Bitoun v. Landry

302 So. 2d 278 | La. | 1974

302 So. 2d 278 (1974)

Maurice BITOUN
v.
Turner W. LANDRY and the Travelers Insurance Company.

No. 54634.

Supreme Court of Louisiana.

October 28, 1974.

*279 Stewart E. Niles, Jr., Jones, Walker, Waechter, Poitevent, Carrere & Denegre, New Orleans, for defendants-applicants.

Bruce C. Waltzer, Fine & Waltzer, New Orleans, for plaintiff-respondent.

DIXON, Justice.

Writs were granted in this personal injury case to review the action of the Court of Appeal in changing the trial court's award of damages.

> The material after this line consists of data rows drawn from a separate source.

-- ==== Sys2Proof/Machine/Sync.lean ====
section
/-! DEFINITION. WAITA, barriers, futures, and JOIN (spec/09_scratchpad_and_sync.md, spec/17 R375). -/

namespace Sys2Proof.Machine

/-- Checks 1 to 5 of Table 9.3: the core and offset of the object. -/
def State.syncAddr (s : State) (va align : Nat) : Res (Nat × Nat) := do
  needAt (va % align == 0) .alignment va
  needAt (decide (va < 2 ^ 48)) .translation va
  match window va with
  | .spad p off =>
    match ← s.spadTarget s.cur p off va with
    | .spad c o => pure (c, o)
    | _ => .error (.fault { code := .scratchBounds, addr := va })
  | _ => .error (.fault { code := .permission, addr := va })

/-- An object's bytes at its bank, as a number (R192). -/
def State.objGet (s : State) (p : Nat × Nat) (n : Nat) : Nat := mnat (s.core p.1).spad p.2 n

/-- An object written at its bank. -/
def State.objPut (s : State) (p : Nat × Nat) (n v : Nat) : State :=
  s.modCore p.1 (fun c => { c with spad := mputn c.spad p.2 n v })

/-- The value WAITA tests: a word extended as its relation asks, or a double (R195). -/
def waitaExt (r : Rel) (sz : WSize) (x : Nat) : Dbl :=
  match sz with
  | .dbl => BitVec.ofNat 64 x
  | .word => BitVec.ofNat 64 (extend 4 (relSigned r) (x % 2 ^ 32))

/-- WAITA from its second turn on, or once its object is known: it completes on a value that satisfies the relation, be it the
one found when a step was applied, or once its limit has expired (R195). -/
def State.waitaEnd (s : State) (d : Nat) (r : Rel) (sz : WSize) (p : Poll) : Res State := do
  let (x, s) ← (match p.hit with
    | some x => .ok (x, s)
    | none => do
      let s ← s.scrub (.spad p.core p.off) (wsizeBytes sz)
      pure (waitaExt r sz (s.objGet (p.core, p.off) (wsizeBytes sz)), s))
  if relation r x p.y || (p.lim != 0 && decide (p.t0 + p.lim ≤ s.now)) then
    pure (((s.modSt (fun t => { t with poll := none })).putS d x).acquire s.cur .cluster allClasses)
  else .error (.hold (s.modSt (fun t => { t with poll := some p })))

/-- WAITA (R195): the object, the value compared and the limit are fixed at its issue. -/
def waitaTest (r : Rel) (sz : WSize) (d a b : Nat) (s : State) : Res State :=
  match s.st.poll with
  | some p => s.waitaEnd d r sz p
  | none => do
    let va := (s.rdS a).toNat
    let p ← s.syncAddr va (wsizeBytes sz)
    s.waitaEnd d r sz { va := va, core := p.1, off := p.2, test := some (r, sz), y := waitaExt r sz (s.rdS b).toNat,
                        t0 := s.now, lim := s.st.wtimeout }

/-- WAITA (R195). -/
def execWaita (r : Rel) (sz : WSize) (d a b : Nat) (g : Guard) (s : State) : Host.Outcome State Fault Refusal :=
  guardedPre g s (waitaTest r sz d a b s)

/-- Reserved bits of a barrier, or ERR (Table 9.5, Table 9.3 check 6). -/
def barBad (x : Nat) : Bool := fld x 93 35 != 0 || fld x 48 16 != 0 || bit x 92

/-- PEND as a signed count (Table 9.5). -/
def barPend (x : Nat) : Int := sextInt 28 (fld x 64 28)

/-- A barrier with PEND replaced. -/
def barSetPend (x : Nat) (p : Int) : Nat := setFld x 64 28 (wrapInt 28 p)

/-- settle of R198. -/
def barSettle (x : Nat) : Nat :=
  if fld x 0 16 = fld x 16 16 ∧ barPend x = 0 then setFld (setFld x 0 16 0) 32 16 ((fld x 32 16 + 1) % 65536) else x

/-- ARRIVE and EXPECT of R198 on a barrier: the new barrier, or none for ILLEGAL_OPERAND. -/
def barStep (arrive : Bool) (expect : Option Nat) (x : Nat) : Option Nat :=
  let tooMany := match expect with
    | none => false
    | some n => decide (2 ^ 27 - 1 < n) || decide (2 ^ 27 - 1 < barPend x + (n : Int))
  if barBad x || tooMany || (arrive && fld x 0 16 == fld x 16 16) then none else
  let x := match expect with
    | none => x
    | some n => barSetPend x (barPend x + n)
  let x := if arrive then setFld x 0 16 (fld x 0 16 + 1) else x
  some (barSettle x)

/-- The copy subtraction of R199. -/
def barSubtract (x n : Nat) : Nat :=
  if barBad x ∨ barPend x - (n : Int) < -(2 ^ 27 : Int) then setFld x 92 1 1
  else barSettle (barSetPend x (barPend x - n))

/-- A BAR step with its release (R193): D receives the phase joined. -/
def barWord (d : Option Nat) (a : Nat) (expect : Option Nat) (arrive : Bool) (s : State) : Res State := do
  let va := (s.rdS a).toNat
  let p ← s.syncAddr va 16
  let s ← s.scrub (.spad p.1 p.2) 16
  let x := s.objGet p 16
  match barStep arrive expect x with
  | none => .error (.fault { code := .illegalOperand, addr := va })
  | some y =>
    let s ← (if arrive then s.releaseBy s.cur .cluster else .ok s)
    let s := s.objPut p 16 y
    pure (match d with
      | some d => s.putS d (BitVec.ofNat 64 (fld x 32 16))
      | none => s)

/-- BAR ARRIVE (R198). -/
def execBarArrive (d a : Nat) (g : Guard) (s : State) : Host.Outcome State Fault Refusal :=
  guardedPre g s (barWord (some d) a none true s)
/-- BAR EXPECT (R198). -/
def execBarExpect (a b : Nat) (g : Guard) (s : State) : Host.Outcome State Fault Refusal :=
  guardedPre g s (barWord none a (some (s.rdS b).toNat) false s)
/-- BAR ARRIVE_EXPECT (R198). -/
def execBarArriveExpect (d a b : Nat) (g : Guard) (s : State) : Host.Outcome State Fault Refusal :=
  guardedPre g s (barWord (some d) a (some (s.rdS b).toNat) true s)
/-- BAR WAIT (R198): until the phase has moved on, as it stands after each step on the barrier. -/
def barWaitTest (a b : Nat) (s : State) : Res State :=
  match s.st.poll with
  | some p =>
    match p.hit with
    | none => .error .stall
    | some x => do
      needAt (x == 1#64) .illegalOperand p.va
      pure ((s.modSt (fun t => { t with poll := none })).acquire s.cur .cluster allClasses)
  | none => do
    let va := (s.rdS a).toNat
    let p ← s.syncAddr va 16
    let s ← s.scrub (.spad p.1 p.2) 16
    let x := s.objGet p 16
    needAt (!barBad x) .illegalOperand va
    let y := (s.rdS b).toNat % 65536
    if fld x 32 16 != y then pure (s.acquire s.cur .cluster allClasses)
    else .error (.hold (s.modSt (fun t =>
      { t with poll := some { va := va, core := p.1, off := p.2, test := none, y := BitVec.ofNat 64 y } })))

/-- BAR WAIT (R198). -/
def execBarWait (a b : Nat) (g : Guard) (s : State) : Host.Outcome State Fault Refusal :=
  guardedPre g s (barWaitTest a b s)

/-- What the object that a strand waits on shows now: for WAITA a value that satisfies it, for BAR WAIT 1 once the phase has
moved on and 0 for ERR (R195, R198). DESIGN CHOICE (assumption 142): a BAR WAIT sees what any write leaves in the barrier, and
reserved bits that a write has set end it as ERR does. -/
def State.shows (s : State) (p : Poll) : Option Dbl :=
  if p.quiet then none else
  match p.test with
  | some (r, sz) =>
    let x := waitaExt r sz (s.objGet (p.core, p.off) (wsizeBytes sz))
    if relation r x p.y then some x else none
  | none =>
    let x := s.objGet (p.core, p.off) 16
    if barBad x then some 0#64 else if fld x 32 16 ≠ p.y.toNat then some 1#64 else none

/-- A core's waiting strand after a write that may have changed its object. What ends the wait comes after the strand's earlier
loads, whose values are fixed by then (R193, R229). -/
def Core.watch (s : State) (c : Core) : Core :=
  match c.strand.poll with
  | none => c
  | some p =>
    if p.hit.isSome then c else
    match s.shows p with
    | none => c
    | some x => c.modStrand (fun t => { (t.fixed .s (fun _ => true)) with poll := some { p with hit := some x } })

/-- The strands that wait on an object read it after each write (R195, R198). -/
def State.watch (s : State) : State := { s with cores := s.cores.map (Core.watch s) }

/-- Check 6 for futures: STATE and the reserved bits (R200). -/
def futBad (x : Nat) : Bool := fld x 1 63 != 0

/-- The future that a word names: found at its issue, and the same while the word waits (R118, R201). -/
def State.futAt (s : State) (a : Nat) : Res Poll :=
  match s.st.poll with
  | some p => .ok p
  | none => do
    let va := (s.rdS a).toNat
    let p ← s.syncAddr va 16
    pure { va := va, core := p.1, off := p.2, test := none, y := 0#64, quiet := true }

/-- A future read in one step. -/
def State.futGet (s : State) (p : Poll) : Res (Nat × State) := do
  let s ← s.scrub (.spad p.core p.off) 16
  let x := s.objGet (p.core, p.off) 16
  needAt (!futBad x) .illegalOperand p.va
  pure (x, s)

/-- The word waits on, or waits no more. -/
def State.setPoll (s : State) (p : Option Poll) : State := s.modSt (fun t => { t with poll := p })

/-- FPUT (R201): a second write before any read is FUTURE_OVERWRITE. -/
def execFput (a b : Nat) (g : Guard) (s : State) : Host.Outcome State Fault Refusal :=
  guardedPre g s (do
    let p ← s.futAt a
    let (x, s') ← s.futGet p
    needAt (!bit x 0) .futureOverwrite p.va
    let s' ← s'.releaseBy s.cur .cluster
    pure (s'.objPut (p.core, p.off) 16 (1 + 2 ^ 64 * (s.rdS b).toNat)))

/-- FGET and FPEEK (R201): they stall until a step finds the future full; that step takes the value, and FGET empties the
future in it. -/
def futTake (take : Bool) (d a : Nat) (s : State) : Res State := do
  let p ← s.futAt a
  let (x, s) ← s.futGet p
  if bit x 0 = false then .error (.hold (s.setPoll (some p))) else
  let s := if take then s.objPut (p.core, p.off) 16 (x - 1) else s
  pure (((s.setPoll none).putS d (BitVec.ofNat 64 (fld x 64 64))).acquire s.cur .cluster allClasses)

/-- FGET (R201): takes the value and empties the future. -/
def execFget (d a : Nat) (g : Guard) (s : State) : Host.Outcome State Fault Refusal :=
  guardedPre g s (futTake true d a s)

/-- FPEEK (R201): takes the value and leaves the future full. -/
def execFpeek (d a : Nat) (g : Guard) (s : State) : Host.Outcome State Fault Refusal :=
  guardedPre g s (futTake false d a s)

/-- Reserved bits of a join object (Table 9.8). -/
def joinBad (x : Nat) : Bool := fld x 75 53 != 0 || fld x 32 32 != 0

/-- The 16 bytes of a join object, read at its home (R375). -/
def State.joinRead (s : State) : Target → Res (Nat × State)
  | .bus b => .ok (mnat s.host.mem b 16, s)
  | .ap c i o => do
    let (v, s) ← s.homeLine (apKey c i o) (s.apBase c i + o)
    pure (fld v.toNat (8 * (o % 128)) 128, s)
  | .mem a => do
    let (_, s) ← s.homeLine (lineKey a) 0
    pure (mnat s.home a 16, s)
  | _ => raiseF .permission

/-- JOIN (R375): waits for COUNT 0 at the home, returns the status, and acquires at .device. -/
def execJoin (d a : Nat) (g : Guard) (s : State) : Host.Outcome State Fault Refusal :=
  guardedPre g s (do
    let va := match s.st.poll with
      | some p => p.va
      | none => (s.rdS a).toNat
    needAt (va % 16 == 0) .alignment va
    needAt (decide (va < 2 ^ 48)) .translation va
    let (t, s) ← match window va with
      | .spad _ _ | .spadGap | .tile _ | .wst _ => .error (.fault { code := .permission, addr := va })
      | .hole => .error (.fault { code := .translation, addr := va })
      | .translated => s.resolve s.cur va .rd
    let (x, s) ← s.joinRead t
    needAt (!joinBad x) .illegalOperand va
    if fld x 0 32 ≠ 0 then
      .error (.hold (s.setPoll (some { va := va, core := 0, off := 0, test := none, y := 0#64, quiet := true })))
    else pure (((s.setPoll none).putS d (BitVec.ofNat 64 (fld x 64 64))).acquire s.cur .device allClasses))

end Sys2Proof.Machine
end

On August 10, 1971 plaintiff's car was hit from the rear by defendant. The next day he was referred to Dr. Florence Jones by his lawyer. After examination and x-rays Dr. Jones made a diagnosis of moderately severe cervical strain and moderate lumbar strain. Medication for pain and heat lamp therapy were prescribed. The doctor saw plaintiff on four occasions, the last on October 8 when plaintiff was discharged with no complaints from neck or back. From August 10 through October 1 plaintiff underwent twenty heat lamp treatments of twenty minutes each.

Plaintiff and his brother, for whom he worked as a restaurant manager, testified he lost a week's work, but was paid most of his regular compensation as "sick pay." When questioned about the rental of a car from August 11 to August 19, plaintiff said it was for the purpose of going to and from work, and for doing the errands sometimes required in his work.

The trial judge awarded plaintiff $1,940.88, which he itemized as plaintiff's special damages plus $500.00 for personal injuries. The Court of Appeal reviewed the evidence and increased the award for personal injuries to $1,500.00, citing an earlier case from the same court in which the injuries were similar. Bitoun v. Landry, 290 So. 2d 699 (La.App. 4th Cir. 1974).

Unless the record demonstrates that the trial court abused the "much discretion" provided for in fixing damages (C.C.1934), the appellate court should not disturb the award. Fox v. State Farm Mutual Automobile Insurance Co., 288 So. 2d 42 (La.1974). No abuse of discretion is demonstrated in this case. The question is not whether a different award might have been more appropriate, but whether the award of the trial court can be reasonably supported by the evidence and justifiable inferences from the evidence before it. That such evidence might also support a greater (or smaller) award will not justify a change in the amount by the appellate court. Only when the trial court abuses its broad discretion should the award be adjusted, either up or down.

We can agree with the plaintiff that an injury which requires four visits to the doctor and twenty therapeutic treatments might justify an award much greater than $500.00 for the inconvenience and the interruption of a normal life, to say nothing of the pain and discomfort from the injury. Nevertheless, there are legitimate inferences which the trial judge might have drawn from the evidence which would fully support his finding that the personal injuries suffered by this plaintiff were so slight that he would be fully compensated by an award of $500.00, in spite of his twenty trips to sit under the heat lamp.

*280 For these reasons the judgment of the Court of Appeal is reversed, and the judgment of the district court is reinstated; plaintiff is cast with costs of the proceedings in this court.